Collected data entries
---*---
/-! ## The host's side -/

/-- R313, R340, R406, R407, R425 to R428, R430, R432. That a refusal of the host is kept for the replay (DEDUCED, log 63), what
accesses outside the decoders give and where the control page stands (DESIGN CHOICE, log 66), that LEN 0 drops an entry (DEDUCED, log 67) and
what a function-level reset keeps (DEDUCED, log 68) are the model's choice. -/
def Obligations.HostEvents : Prop :=
  ∀ (s : State) (a n line off part asid : Nat) (bytes : List Byte) (poison : Bool) (op : AOp) (v va len : Word) (act : HostAct),
    let up := s.boot.stage = 7
    let u := s.recall a n
    let e := s.part part
    let ones : Out := .next { s with hostData := List.replicate n 0xFF#8, hostPoison := false }
    (s.boot.stage < 7 → exec (.hostMemRead (.hdm a) n) s = ones) ∧
    (s.boot.stage = 0 → exec (.hostMemRead (.bar0 part off) n) s = ones ∧ exec (.hostMemRead (.msix part off) n) s = ones ∧
      exec (.hostMemRead (.aperture off) n) s = ones ∧ exec (.hostMemRead (.ctl off) n) s = ones) ∧
    (1 ≤ s.boot.stage →
      let gives (h : HostPlace) (n : Nat) (l : List Byte) : Prop :=
        exec (.hostMemRead h n) s = .next { s with hostData := l, hostPoison := false }
      (part < 16 → n = 4 ∨ n = 8 → off % n = 0 → off + n ≤ 0x100000 →
        gives (.bar0 part off) n (natLine n (s.devLoad (part * 0x100000 + off) n))) ∧
      gives (.ctl 0x00) 8 (natLine 8 s.awin) ∧ gives (.ctl 0x08) 8 (natLine 8 s.boot.bootst) ∧
      gives (.ctl 0x40) 8 (natLine 8 (s.mcap % 2 ^ 11 + s.mdraw % 2 ^ 16 * 2 ^ 32)) ∧
      (off + n ≤ 0x100000 → 0x20000 ≤ off ∨ s.gdev * gddrStep < s.awin + 0x10000 → exec (.hostMemRead (.aperture off) n) s = ones)) ∧
    (up → a + n ≤ s.gdev * gddrStep → ∃ t, exec (.hostMemRead (.hdm (s.hdmBase + a)) n) s = .next t ∧
      let w := u.verify (s.ownerOf a) 5 (linesOf a n)
      t.mem = w.mem ∧ t.hostData = w.mem.bytesAt a n ∧
      (t.hostPoison = true ↔ ∃ k ∈ linesOf a n, w.mem.anyPoison (64 * k) 64 = true)) ∧
    (up → a + bytes.length ≤ s.gdev * gddrStep → exec (.hostMemWrite (s.hdmBase + a) bytes poison) s =
      .next { s.recall a bytes.length with mem := (s.recall a bytes.length).mem.writeRun a (bytes.map (·, poison)) }) ∧
    (up → a + 8 ≤ s.gdev * gddrStep → a % 8 = 0 →
      let u := ((s.recall a 8).verify (s.ownerOf a) 5 (linesOf a 8)).reportRead (a / 64)
      exec (.hostLockedRmw (s.hdmBase + a) op v) s = .next { u with
        hostData := natLine 8 (u.mem.read a 8), hostPoison := u.mem.anyPoison a 8
        mem := u.mem.write a 8 (atomicNew op 8 (u.mem.read a 8) v.toNat) (op != .swap && u.mem.anyPoison a 8) }) ∧
    (∃ t, exec (.hostSnoop (line, act)) s = .next t ∧ let w := s.hostRecall line
      line ∉ t.edge ∧ (∀ l ∈ t.l2, l.pa ≠ line + 2 ^ 60) ∧
      (∀ l ∈ t.stk, l.line ≠ line + 2 ^ 60) ∧
      ((∀ l ∈ s.l2, l.pa ≠ line + 2 ^ 60) → (∀ l ∈ s.stk, l.line ≠ line + 2 ^ 60) → t.mem = s.mem ∧ w.hostMem = s.hostMem) ∧
      (s.hostMem.hall = [] → w.hostMem = s.hostMem) ∧
      (act = .look → t.hostMem = w.hostMem) ∧
      (∀ o k, act = .read o k → o + k ≤ 64 → t.hostData = w.hostMem.bytesAt (64 * line + o) k ∧ t.hostMem = w.hostMem) ∧
      (∀ o, act = .write o bytes poison → o + bytes.length ≤ 64 →
        t.hostMem = w.hostMem.writeRun (64 * line + o) (bytes.map (·, poison))) ∧
      (∀ o, act = .rmw o op v → o % 8 = 0 → o < 64 → ∀ x, x = 64 * line + o →
        t.hostData = natLine 8 (w.hostMem.read x 8) ∧ t.hostPoison = w.hostMem.anyPoison x 8 ∧
        t.hostMem = w.hostMem.write x 8 (atomicNew op 8 (w.hostMem.read x 8) v.toNat) (op != .swap && w.hostMem.anyPoison x 8))) ∧
    (1 ≤ s.boot.stage → off < 0x20000 → s.awin + 0x10000 ≤ s.gdev * gddrStep →
      let w := s.awin + off / 16 * 8
      let u := s.recall w 8
      let c := s.hostCome w 8
      (off % 8 = 0 → ∃ t, exec (.hostMemRead (.aperture off) 8) s = .next t ∧ t.mem = c.mem ∧ t.hostPoison = false ∧
        t.hostData = if off % 16 = 0 then c.mem.bytesAt w 8 else BitVec.ofNat 8 ((if c.mem.isFull (w / 8) then 1 else 0) +
          (if c.mem.poisoned (w / 8) then 2 else 0)) :: List.replicate 7 0) ∧
      (off % 16 = 0 → exec (.aliasDataWrite off v) s =
        .next ({ u with mem := (u.mem.writeClean w 8 v.toNat).setFull (w / 8) true }.wordChanged (w / 8))) ∧
      (off % 16 = 8 → exec (.aliasFullEmptyWrite off v) s =
        .next ({ u with mem := u.mem.setFull (w / 8) (v.getLsbD 0) }.wordChanged (w / 8)))) ∧
    ((part, asid, va) ∈ s.priOut → (part, asid, va) ∉ s.priWait →
      let hit (m : Monitor) : Bool := m.pte.isNone && m.chip == s.peer && m.part == part && m.asid == asid && m.va == va
      ∀ ans, ∃ t, exec (.priResponse part asid va ans) s = .next t ∧ (part, asid, va) ∉ t.priOut ∧
        t.notes = s.notes ++ (s.monitors.filter hit).map (fun m => ⟨m.thread, m.key, m.ctx, cz 0x608, m.va, none⟩) ∧
        t.monitors = s.monitors.filter (fun m => !hit m) ∧
        (∀ page, ans = .success page → t.tcs = (s.keepHost asid va.toNat page).tcs) ∧
        (ans = .invalidRequest → t.priRefused = s.priRefused ++ [(part, asid, va)]) ∧
        (ans = .responseFailure → (t.part part).priFail = true)) ∧
    ((part, asid, va) ∉ s.priOut → (part, asid, va) ∉ s.priWait →
      ((s.priOut.filter (·.1 == part)).length < e.priAlloc → (s.askHost part asid va).priOut = s.priOut ++ [(part, asid, va)]) ∧
      (e.priAlloc ≤ (s.priOut.filter (·.1 == part)).length → (s.askHost part asid va).priOut = s.priOut ∧
        (s.askHost part asid va).priWait = s.priWait ++ [(part, asid, va)])) ∧
    (let k : InvScope := ⟨some asid, part, va.toNat % 2 ^ 57, rangeEnd va len.toNat⟩
     ∃ t, exec (.atsInvalidation part asid va len) s = .next t ∧ (∀ tr ∈ t.tcs, k.names tr = false) ∧
       t.invs = s.invs ++ [⟨0, 0, 0, 0, (s.invalidate k).2⟩] ∧ t.mem = (s.invalidate k).1.mem) ∧
    (∀ l rest, e.logq = l :: rest →
      let full := 2 ^ (e.llog + 6) ≤ (e.lprod + 2 ^ 32 - e.lcons) % 2 ^ 32
      ∃ t, exec (.logEntryWrite part) s = .next t ∧ (t.part part).logq = rest ∧
        (e.len = false → t.mem = s.mem ∧ (t.part part).lprod = e.lprod) ∧
        (e.len = true → full → t.mem = s.mem ∧ (t.part part).llost = min (2 ^ 48 - 1) (e.llost + 1)) ∧
        (e.len = true → ¬ full → t.mem = s.mem.write (e.lbase.toNat + 32 * (e.lprod % 2 ^ (e.llog + 6))) 32 l.nat false ∧
          (t.part part).lprod = (e.lprod + 1) % 2 ^ 32 ∧ 1 ∈ (t.part part).irq)) ∧
    (part < 16 →
      (e.inReset = false → ∃ t, exec (.functionLevelReset part) s = .next t ∧ (t.part part).inReset = true ∧
        (∀ r ∈ t.recs, r.part = part → r.k = .saved ∨ r.k = .suspended) ∧
        ∀ c ∈ s.cores, (s.coreAt c.1).st ≠ .idle → (s.thr (s.coreAt c.1).thread).part = part →
          (t.coreAt c.1).halt = some .reset ∨ (t.coreAt c.1).halt = some .cancel) ∧
      (e.inReset = true → (∀ c ∈ s.cores, c.2.st = .idle ∨ (s.thr c.2.thread).part ≠ part) →
        ∃ t, exec (.functionLevelReset part) s = .next t ∧ (t.part part).inReset = false ∧ (t.part part).rings = [] ∧
          (t.part part).phi = e.phi ∧ (t.part part).plo = e.plo ∧ (t.part part).pool = e.pool ∧ (t.part part).tvec = e.tvec ∧
          (∀ r ∈ t.recs, r.part ≠ part) ∧ ∀ l ∈ t.launches, l.1 / 2 ^ 32 ≠ part))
---*---
[Exercise directions] Copy the records above exactly, beginning at the line that contains "t.mem = w.mem" and stopping after the line that contains "(up → a + 8 ≤ s.gdev".

[Answer to the problem]
      t.mem = w.mem ∧ t.hostData = w.mem.bytesAt a n ∧
      (t.hostPoison = true ↔ ∃ k ∈ linesOf a n, w.mem.anyPoison (64 * k) 64 = true)) ∧
    (up → a + bytes.length ≤ s.gdev * gddrStep → exec (.hostMemWrite (s.hdmBase + a) bytes poison) s =
      .next { s.recall a bytes.length with mem := (s.recall a bytes.length).mem.writeRun a (bytes.map (·, poison)) }) ∧
    (up → a + 8 ≤ s.gdev * gddrStep → a % 8 = 0 →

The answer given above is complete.